- _Work task_: Among the lines below, take the one holding "fully (R281). -/", the one holding "(4-bit masks). -/", and all lines between them. Set them down exactly.

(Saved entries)
'''
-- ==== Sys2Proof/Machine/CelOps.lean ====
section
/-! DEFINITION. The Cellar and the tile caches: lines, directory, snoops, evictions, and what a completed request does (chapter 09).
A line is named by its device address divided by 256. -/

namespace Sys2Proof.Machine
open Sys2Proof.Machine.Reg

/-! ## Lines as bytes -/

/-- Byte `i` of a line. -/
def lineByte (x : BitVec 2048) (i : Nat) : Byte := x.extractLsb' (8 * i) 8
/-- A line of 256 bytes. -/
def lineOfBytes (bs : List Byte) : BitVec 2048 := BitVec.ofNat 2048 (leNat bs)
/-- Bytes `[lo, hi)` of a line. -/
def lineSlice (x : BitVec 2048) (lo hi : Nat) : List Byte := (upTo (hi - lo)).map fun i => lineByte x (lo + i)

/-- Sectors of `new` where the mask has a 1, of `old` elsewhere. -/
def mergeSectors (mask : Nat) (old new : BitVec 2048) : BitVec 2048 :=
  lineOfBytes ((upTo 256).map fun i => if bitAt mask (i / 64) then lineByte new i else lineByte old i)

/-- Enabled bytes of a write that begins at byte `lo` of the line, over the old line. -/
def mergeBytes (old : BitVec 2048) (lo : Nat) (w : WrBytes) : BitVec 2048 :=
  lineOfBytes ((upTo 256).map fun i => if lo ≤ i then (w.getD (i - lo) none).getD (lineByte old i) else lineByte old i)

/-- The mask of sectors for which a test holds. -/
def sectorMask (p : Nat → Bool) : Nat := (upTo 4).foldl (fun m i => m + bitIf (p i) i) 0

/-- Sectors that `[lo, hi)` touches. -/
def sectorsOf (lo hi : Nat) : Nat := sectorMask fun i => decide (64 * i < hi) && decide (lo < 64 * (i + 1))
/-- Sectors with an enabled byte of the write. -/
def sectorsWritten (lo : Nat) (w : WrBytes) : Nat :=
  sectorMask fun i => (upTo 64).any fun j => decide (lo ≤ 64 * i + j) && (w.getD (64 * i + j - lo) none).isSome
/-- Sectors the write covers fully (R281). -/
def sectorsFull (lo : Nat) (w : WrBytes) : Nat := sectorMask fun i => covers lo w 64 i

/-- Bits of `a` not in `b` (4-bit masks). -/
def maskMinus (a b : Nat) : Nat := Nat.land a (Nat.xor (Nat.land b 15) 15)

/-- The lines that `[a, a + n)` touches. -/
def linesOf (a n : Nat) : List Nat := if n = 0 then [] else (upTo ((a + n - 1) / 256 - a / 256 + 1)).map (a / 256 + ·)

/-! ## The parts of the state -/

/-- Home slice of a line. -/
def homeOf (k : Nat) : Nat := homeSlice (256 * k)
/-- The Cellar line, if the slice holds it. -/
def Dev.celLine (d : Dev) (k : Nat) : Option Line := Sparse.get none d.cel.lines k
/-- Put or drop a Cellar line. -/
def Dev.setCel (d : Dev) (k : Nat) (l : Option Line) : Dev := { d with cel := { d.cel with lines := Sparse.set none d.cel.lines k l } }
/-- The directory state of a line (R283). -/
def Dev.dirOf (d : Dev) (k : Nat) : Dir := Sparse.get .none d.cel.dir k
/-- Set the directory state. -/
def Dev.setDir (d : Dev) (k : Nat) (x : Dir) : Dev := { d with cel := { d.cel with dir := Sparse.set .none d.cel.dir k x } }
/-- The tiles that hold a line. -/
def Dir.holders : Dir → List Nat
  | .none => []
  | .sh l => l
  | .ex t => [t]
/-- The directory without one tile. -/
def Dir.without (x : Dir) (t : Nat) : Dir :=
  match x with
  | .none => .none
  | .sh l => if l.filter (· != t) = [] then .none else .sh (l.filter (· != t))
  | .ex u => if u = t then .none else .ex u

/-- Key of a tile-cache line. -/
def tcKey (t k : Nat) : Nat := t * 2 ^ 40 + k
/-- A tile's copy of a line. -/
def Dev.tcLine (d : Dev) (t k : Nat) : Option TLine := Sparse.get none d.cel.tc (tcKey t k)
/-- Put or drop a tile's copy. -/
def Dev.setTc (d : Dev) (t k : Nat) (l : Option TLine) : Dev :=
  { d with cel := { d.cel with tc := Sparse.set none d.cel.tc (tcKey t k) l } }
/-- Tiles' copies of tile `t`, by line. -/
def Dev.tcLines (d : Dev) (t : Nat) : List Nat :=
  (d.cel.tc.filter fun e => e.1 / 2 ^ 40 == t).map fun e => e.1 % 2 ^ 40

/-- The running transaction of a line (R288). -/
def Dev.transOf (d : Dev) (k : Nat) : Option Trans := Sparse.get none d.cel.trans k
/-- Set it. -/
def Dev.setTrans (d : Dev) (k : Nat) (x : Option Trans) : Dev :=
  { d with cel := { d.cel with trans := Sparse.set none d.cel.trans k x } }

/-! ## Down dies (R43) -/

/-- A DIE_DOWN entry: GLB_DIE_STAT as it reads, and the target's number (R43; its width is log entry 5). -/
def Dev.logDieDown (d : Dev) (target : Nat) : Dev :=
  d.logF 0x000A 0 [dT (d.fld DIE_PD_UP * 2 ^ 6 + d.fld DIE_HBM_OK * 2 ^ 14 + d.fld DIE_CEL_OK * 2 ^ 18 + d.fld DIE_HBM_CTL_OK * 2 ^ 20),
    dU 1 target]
'''
'''
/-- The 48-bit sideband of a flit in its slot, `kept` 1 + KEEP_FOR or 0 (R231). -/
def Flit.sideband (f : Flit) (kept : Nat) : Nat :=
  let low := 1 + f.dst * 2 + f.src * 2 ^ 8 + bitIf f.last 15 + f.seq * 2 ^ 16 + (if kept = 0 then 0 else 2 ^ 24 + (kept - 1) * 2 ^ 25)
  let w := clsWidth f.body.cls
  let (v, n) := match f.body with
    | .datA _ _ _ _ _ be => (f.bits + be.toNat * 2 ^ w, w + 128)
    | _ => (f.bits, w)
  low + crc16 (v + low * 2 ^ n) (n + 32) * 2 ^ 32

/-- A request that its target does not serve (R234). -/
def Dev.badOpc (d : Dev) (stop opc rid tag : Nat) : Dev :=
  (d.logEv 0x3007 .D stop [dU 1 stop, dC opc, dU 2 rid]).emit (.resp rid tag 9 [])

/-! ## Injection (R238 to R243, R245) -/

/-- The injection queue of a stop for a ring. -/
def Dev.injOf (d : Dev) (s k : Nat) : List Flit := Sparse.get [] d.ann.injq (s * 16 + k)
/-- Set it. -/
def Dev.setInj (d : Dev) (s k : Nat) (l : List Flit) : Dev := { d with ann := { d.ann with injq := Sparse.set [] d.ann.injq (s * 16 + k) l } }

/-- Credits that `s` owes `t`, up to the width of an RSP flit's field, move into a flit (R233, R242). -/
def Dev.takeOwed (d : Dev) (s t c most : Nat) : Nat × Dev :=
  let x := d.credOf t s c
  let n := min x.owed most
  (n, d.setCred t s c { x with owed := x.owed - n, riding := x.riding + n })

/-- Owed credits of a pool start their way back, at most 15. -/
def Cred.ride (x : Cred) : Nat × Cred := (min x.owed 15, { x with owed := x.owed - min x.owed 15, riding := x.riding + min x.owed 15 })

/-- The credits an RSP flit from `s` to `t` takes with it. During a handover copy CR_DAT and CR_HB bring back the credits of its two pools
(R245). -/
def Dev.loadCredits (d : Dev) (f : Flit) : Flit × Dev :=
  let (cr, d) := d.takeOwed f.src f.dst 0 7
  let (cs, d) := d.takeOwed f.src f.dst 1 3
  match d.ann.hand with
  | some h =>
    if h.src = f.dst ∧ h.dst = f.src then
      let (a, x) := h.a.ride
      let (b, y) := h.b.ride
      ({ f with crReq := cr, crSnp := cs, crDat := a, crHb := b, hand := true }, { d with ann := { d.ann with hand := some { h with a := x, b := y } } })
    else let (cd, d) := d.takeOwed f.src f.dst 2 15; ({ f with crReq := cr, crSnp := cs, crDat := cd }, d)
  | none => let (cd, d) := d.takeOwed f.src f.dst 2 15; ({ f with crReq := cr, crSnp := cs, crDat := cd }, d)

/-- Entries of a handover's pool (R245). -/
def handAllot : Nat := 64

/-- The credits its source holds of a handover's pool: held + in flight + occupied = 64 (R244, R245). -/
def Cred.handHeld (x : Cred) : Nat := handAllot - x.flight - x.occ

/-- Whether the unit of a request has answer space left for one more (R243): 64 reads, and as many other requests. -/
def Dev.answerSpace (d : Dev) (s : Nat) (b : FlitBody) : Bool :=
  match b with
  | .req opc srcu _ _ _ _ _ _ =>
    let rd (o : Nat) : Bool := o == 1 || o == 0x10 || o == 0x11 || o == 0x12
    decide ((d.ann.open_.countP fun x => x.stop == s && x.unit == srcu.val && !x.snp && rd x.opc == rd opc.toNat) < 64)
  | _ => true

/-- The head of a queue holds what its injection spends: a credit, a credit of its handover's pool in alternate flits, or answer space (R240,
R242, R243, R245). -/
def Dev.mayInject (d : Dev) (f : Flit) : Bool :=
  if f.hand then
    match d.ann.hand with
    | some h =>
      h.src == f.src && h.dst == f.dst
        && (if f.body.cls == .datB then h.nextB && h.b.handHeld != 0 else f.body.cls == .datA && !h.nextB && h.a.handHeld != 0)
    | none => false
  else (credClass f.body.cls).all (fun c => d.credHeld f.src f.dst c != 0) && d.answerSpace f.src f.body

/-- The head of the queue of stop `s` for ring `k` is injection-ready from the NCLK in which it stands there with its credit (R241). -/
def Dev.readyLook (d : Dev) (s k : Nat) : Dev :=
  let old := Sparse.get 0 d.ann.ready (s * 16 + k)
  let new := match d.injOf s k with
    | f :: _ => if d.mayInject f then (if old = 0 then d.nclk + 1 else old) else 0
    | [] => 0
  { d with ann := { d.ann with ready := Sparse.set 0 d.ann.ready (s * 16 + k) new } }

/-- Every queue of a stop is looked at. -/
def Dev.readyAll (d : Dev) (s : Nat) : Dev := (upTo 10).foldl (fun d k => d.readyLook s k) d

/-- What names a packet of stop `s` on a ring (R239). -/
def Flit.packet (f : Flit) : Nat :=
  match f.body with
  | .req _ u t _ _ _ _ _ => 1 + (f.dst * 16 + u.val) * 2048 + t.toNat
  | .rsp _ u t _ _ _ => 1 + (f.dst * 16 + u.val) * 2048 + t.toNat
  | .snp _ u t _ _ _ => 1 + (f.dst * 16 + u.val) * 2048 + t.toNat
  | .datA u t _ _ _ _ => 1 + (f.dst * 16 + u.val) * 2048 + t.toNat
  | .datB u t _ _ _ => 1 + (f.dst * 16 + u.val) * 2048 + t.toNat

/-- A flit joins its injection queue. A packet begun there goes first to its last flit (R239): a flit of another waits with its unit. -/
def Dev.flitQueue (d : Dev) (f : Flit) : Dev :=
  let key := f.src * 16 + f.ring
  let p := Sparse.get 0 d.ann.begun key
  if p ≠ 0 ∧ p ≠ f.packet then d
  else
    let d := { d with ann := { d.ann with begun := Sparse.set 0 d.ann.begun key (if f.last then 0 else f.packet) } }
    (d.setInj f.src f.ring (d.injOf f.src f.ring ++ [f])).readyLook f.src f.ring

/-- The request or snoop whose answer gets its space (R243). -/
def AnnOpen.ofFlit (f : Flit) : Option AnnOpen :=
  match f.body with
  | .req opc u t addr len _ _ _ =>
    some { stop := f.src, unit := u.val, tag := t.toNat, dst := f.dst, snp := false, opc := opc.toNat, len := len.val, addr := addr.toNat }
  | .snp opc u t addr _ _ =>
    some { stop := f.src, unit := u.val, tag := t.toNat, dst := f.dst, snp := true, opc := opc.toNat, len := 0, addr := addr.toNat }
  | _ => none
'''
- _Finished exercise_:
/-- Sectors the write covers fully (R281). -/
def sectorsFull (lo : Nat) (w : WrBytes) : Nat := sectorMask fun i => covers lo w 64 i

/-- Bits of `a` not in `b` (4-bit masks). -/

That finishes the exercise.